[Records for this exercise Boundary: Start]

/-- The engine reset, at the instant the last character of the ERST reply has been sent, by ENGINE_RESET
or by FRAME_SENT, which are one event to the model (log 21): the sequence, the shot, the reports, the map,
the inputs, the triggers, timers, breakers and outputs take their reset values; engine time, the sample
grid, the time base, supervision, the calibration store, the rotation, the shot number counter, the strap
and the mask are kept (R38, R186). The NOTE of STARTED begins its transmission at once (log 20), and a
frame being received is abandoned (log 36). -/
def Obligations.EngineResetRestoresTheBlocks : Prop :=
  ∀ (t : Time) (s : State), s.power = .up → s.link.resetAtHead = true →
    ∃ u, exec (.engineReset t) s = .next u ∧ (∀ b, exec (.frameSent t b) s = .next u) ∧
      u.seq.st = .empty ∧ u.seq.commit = false ∧ (∀ i, u.seq.table.get i = none) ∧
      u.seq.header = { tag := 0, tail := 0, sagMode := .stop, persistence := 5 } ∧
      u.seq.shotNo = s.seq.shotNo ∧ u.seq.cancel = .never ∧ u.seq.pend = none ∧ u.seq.tailDue = none ∧
      u.rep.held = [] ∧ u.rep.cur = .noSlot ∧ (∀ i, u.rep.curves.get i = none) ∧
      (∀ i, u.rep.grades.get i = none) ∧
      u.syn.map = { reversed := s.syn.map.reversed, arrangement := .disconnected } ∧
      u.syn.settle = none ∧ (∀ o, u.syn.contactors.get o = false ∧ u.syn.dac.get o = 0) ∧
      (∀ c, (u.syn.chans.get c).psi = 0 ∧ (u.syn.chans.get c).amp = 0 ∧
        (u.syn.chans.get c).status = .clear) ∧
      (∀ k, (u.inp.get k).cfg = { wet := false, code := 6, debounce := 10, activeHigh := true,
                                  limit := 0 } ∧
        (u.inp.get k).raw = (s.inp.get k).term.closed ∧ (u.inp.get k).qual = (u.inp.get k).raw ∧
        (u.inp.get k).window = none ∧ (u.inp.get k).chatter = false ∧ (u.inp.get k).learn = none ∧
        (u.inp.get k).record = none ∧ (u.inp.get k).reading = (s.inp.get k).reading) ∧
      (∀ i, (u.trg.get i).entry = none ∧ (u.trg.get i).count = 0) ∧
      (∀ m, (u.tmr.get m).cfg.enabled = false ∧ (u.tmr.get m).run = .idle) ∧
      (∀ b, (u.brk.get b).cfg.enabled = false ∧ (u.brk.get b).op = none ∧ (u.brk.get b).ops = []) ∧
      (∀ o, u.out.get o = { owner := .nobody, closed := false }) ∧
      u.now = laterOf s.now t ∧ u.clock = s.clock ∧ u.tb = s.tb ∧ u.sup = s.sup ∧ u.cal = s.cal ∧
      u.link.strap = s.link.strap ∧ u.link.mask = s.link.mask ∧ u.link.queue = [] ∧
      u.link.resetting = false ∧ u.link.rx.phase = .hunting ∧
      (∀ i, u.link.noticeSet.get i = decide (i = 0)) ∧
      u.link.order = if s.link.mask.get 0 then
        [{ what := .note, formed := true, frame := { kind := 0x40, tag := 0, body := [0, 1] } }] else []

/-- Power-on and the release of RSTN: engine time is 0, the periodic instants begin with the multiple 0,
the strap and the interlock loop are read from the pins, every block takes its power-on values, each
thermal account stands at 2/5 of its capacity, and the link starts with the NOTE of STARTED, whose
transmission begins at once (log 20). POWER_ON of an engine that runs is a power cycle (log 29) (R1, R18,
R67, R131, R132, R142, R172). -/
def Obligations.PowerOnStartsTheEngine : Prop :=
  ∀ (pins : Pins) (s : State),
    ∃ u, exec (.powerOn pins) s = .next u ∧
      (s.power = .held → exec (.rstnRelease pins) s = .next u) ∧
      u.power = .up ∧ u.now = 0 ∧ u.seq = Sequencer.initial ∧
      (u.clock.nextSupply = 0 ∧ u.clock.nextSupervision = 0 ∧ u.clock.nextChatter = 0) ∧
      u.syn.map = { reversed := false, arrangement := .disconnected } ∧ u.syn.settle = none ∧
      (∀ o, u.syn.contactors.get o = false ∧ u.syn.dac.get o = 0) ∧
      (∀ k, (u.inp.get k).cfg = { wet := false, code := 6, debounce := 10, activeHigh := true,
                                  limit := 0 } ∧
        (u.inp.get k).raw = (pins.terms.get k).closed ∧ (u.inp.get k).qual = (u.inp.get k).raw ∧
        (u.inp.get k).reading = 0 ∧ (u.inp.get k).learn = none ∧ (u.inp.get k).record = none) ∧
      (∀ i, (u.trg.get i).entry = none) ∧ (∀ m, (u.tmr.get m).cfg.enabled = false) ∧
      (∀ b, (u.brk.get b).cfg.enabled = false) ∧
      (∀ o, u.out.get o = { owner := .nobody, closed := false }) ∧
      u.tb = { latest := none, sync := .noSync, glitch := false } ∧
      (∀ o, (u.sup.thermal.get o).heat = capacityOf u o * 2 / 5 ∧
        (u.sup.thermal.get o).given = false ∧ (u.sup.thermal.get o).hot = false ∧
        (u.sup.thermal.get o).peak = 0) ∧
      u.sup.low = 0 ∧ u.sup.sag = false ∧ u.sup.interlockOpen = pins.interlockOpen ∧
      u.rep.held = [] ∧ u.rep.cur = .noSlot ∧
      u.link.strap = pins.strap ∧ (∀ i, u.link.mask.get i = true) ∧
      (∀ i, u.link.noticeSet.get i = decide (i = 0)) ∧ u.link.queue = [] ∧
      u.link.rx.phase = .hunting ∧ u.atn = true ∧
      u.link.order =
        [{ what := .note, formed := true, frame := { kind := 0x40, tag := 0, body := [0, 1] } }]

/-- Assertion of RSTN ends any shot without a report and holds the link idle with ATN low (R38, R172; that
the reset values stand from that instant is the model's choice, log 11); the loss of power stops the engine
(that it empties the transmit order and the queue is the model's choice, log 28). Either of them leaves a
record that was being written in an unknown state, its fields under a CRC that nothing fixes (log 7), and
the working copies unchanged, and no reply is sent (R189). -/
def Obligations.RstnAndPowerLossStopTheEngine : Prop :=
  ∀ (t : Time) (s : State), s.power = .up →
    let interrupted (u : State) : Prop :=
      (s.cal.write = none → u.cal = s.cal) ∧
      (∀ w, s.cal.write = some w → ∃ crc : BitVec 16, u.cal = { s.cal with
        stored := s.cal.stored.set w.outlet { fields := w.fields, crc }
        write := none })
    (∃ u, exec (.rstnAssert t) s = .next u ∧ u.power = .held ∧ u.atn = false ∧ u.link.order = [] ∧
      u.link.queue = [] ∧ u.seq = Sequencer.initial ∧ u.rep.held = [] ∧ u.rep.cur = .noSlot ∧
      (∀ o, u.syn.dac.get o = 0) ∧ (∀ o, u.out.get o = { owner := .nobody, closed := false }) ∧
      interrupted u) ∧
    (∃ u, exec (.powerLoss t) s = .next u ∧ u.power = .off ∧ u.link.order = [] ∧ u.link.queue = [] ∧
      interrupted u)

/-- The check of the memory at power-on: an outlet's record whose CRC is that of its fields and whose
fields are in range loads the working copy and is GOOD; another takes the defaults of its kind and is
DEFAULTED. The identity record gives its serial number when its CRC matches, and none otherwise. The
records themselves stand (R184, R187; the bytes that a CRC covers are the model's choice, log 37). -/
def Obligations.CalibrationRecordsAreChecked : Prop :=
  ∀ (pins : Pins) (s : State) (o : Outlet), s.cal.write = none →
    let r := s.cal.stored.get o
    let f := r.fields
    let matching : Prop := r.crc = crc (toBytes 4 f.gain ++ signedBytes 2 f.offset ++
      if o.val < 4 then [] else toBytes 2 f.rating ++ toBytes 6 f.capacity)
    let inRange : Prop := 32768 ≤ f.gain ∧ f.gain ≤ 131071 ∧ -2048 ≤ f.offset ∧ f.offset ≤ 2047 ∧
      (o.val < 4 → f.rating = 0 ∧ f.capacity = 0) ∧
      (4 ≤ o.val → 1 ≤ f.rating ∧ f.rating ≤ 25000 ∧ 1 ≤ f.capacity ∧ f.capacity ≤ 1000000000000)
    ∃ u, exec (.powerOn pins) s = .next u ∧ u.cal.stored = s.cal.stored ∧
      u.cal.identity = s.cal.identity ∧
      (matching ∧ inRange → u.cal.working.get o = f ∧ u.cal.status.get o = .good) ∧
      (¬ (matching ∧ inRange) → u.cal.status.get o = .defaulted ∧ u.cal.working.get o =
        if o.val < 4 then { gain := 71581, offset := 0, rating := 0, capacity := 0 }
        else { gain := 85897, offset := 0, rating := 10000, capacity := 157500000000 }) ∧
      (s.cal.identity.crc = crc (toBytes 4 s.cal.identity.serial.toNat) →
        u.cal.serial = some s.cal.identity.serial) ∧
      (s.cal.identity.crc ≠ crc (toBytes 4 s.cal.identity.serial.toNat) → u.cal.serial = none)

[Records for this exercise Boundary: End]

* Problem requirements
The first line of the data, the line with "(u.inp.get k).record = none ∧", and all lines in between are to be copied exactly. Leave out everything else.

* Exercise output
/-- The engine reset, at the instant the last character of the ERST reply has been sent, by ENGINE_RESET
or by FRAME_SENT, which are one event to the model (log 21): the sequence, the shot, the reports, the map,
the inputs, the triggers, timers, breakers and outputs take their reset values; engine time, the sample
grid, the time base, supervision, the calibration store, the rotation, the shot number counter, the strap
and the mask are kept (R38, R186). The NOTE of STARTED begins its transmission at once (log 20), and a
frame being received is abandoned (log 36). -/
def Obligations.EngineResetRestoresTheBlocks : Prop :=
  ∀ (t : Time) (s : State), s.power = .up → s.link.resetAtHead = true →
    ∃ u, exec (.engineReset t) s = .next u ∧ (∀ b, exec (.frameSent t b) s = .next u) ∧
      u.seq.st = .empty ∧ u.seq.commit = false ∧ (∀ i, u.seq.table.get i = none) ∧
      u.seq.header = { tag := 0, tail := 0, sagMode := .stop, persistence := 5 } ∧
      u.seq.shotNo = s.seq.shotNo ∧ u.seq.cancel = .never ∧ u.seq.pend = none ∧ u.seq.tailDue = none ∧
      u.rep.held = [] ∧ u.rep.cur = .noSlot ∧ (∀ i, u.rep.curves.get i = none) ∧
      (∀ i, u.rep.grades.get i = none) ∧
      u.syn.map = { reversed := s.syn.map.reversed, arrangement := .disconnected } ∧
      u.syn.settle = none ∧ (∀ o, u.syn.contactors.get o = false ∧ u.syn.dac.get o = 0) ∧
      (∀ c, (u.syn.chans.get c).psi = 0 ∧ (u.syn.chans.get c).amp = 0 ∧
        (u.syn.chans.get c).status = .clear) ∧
      (∀ k, (u.inp.get k).cfg = { wet := false, code := 6, debounce := 10, activeHigh := true,
                                  limit := 0 } ∧
        (u.inp.get k).raw = (s.inp.get k).term.closed ∧ (u.inp.get k).qual = (u.inp.get k).raw ∧
        (u.inp.get k).window = none ∧ (u.inp.get k).chatter = false ∧ (u.inp.get k).learn = none ∧
        (u.inp.get k).record = none ∧ (u.inp.get k).reading = (s.inp.get k).reading) ∧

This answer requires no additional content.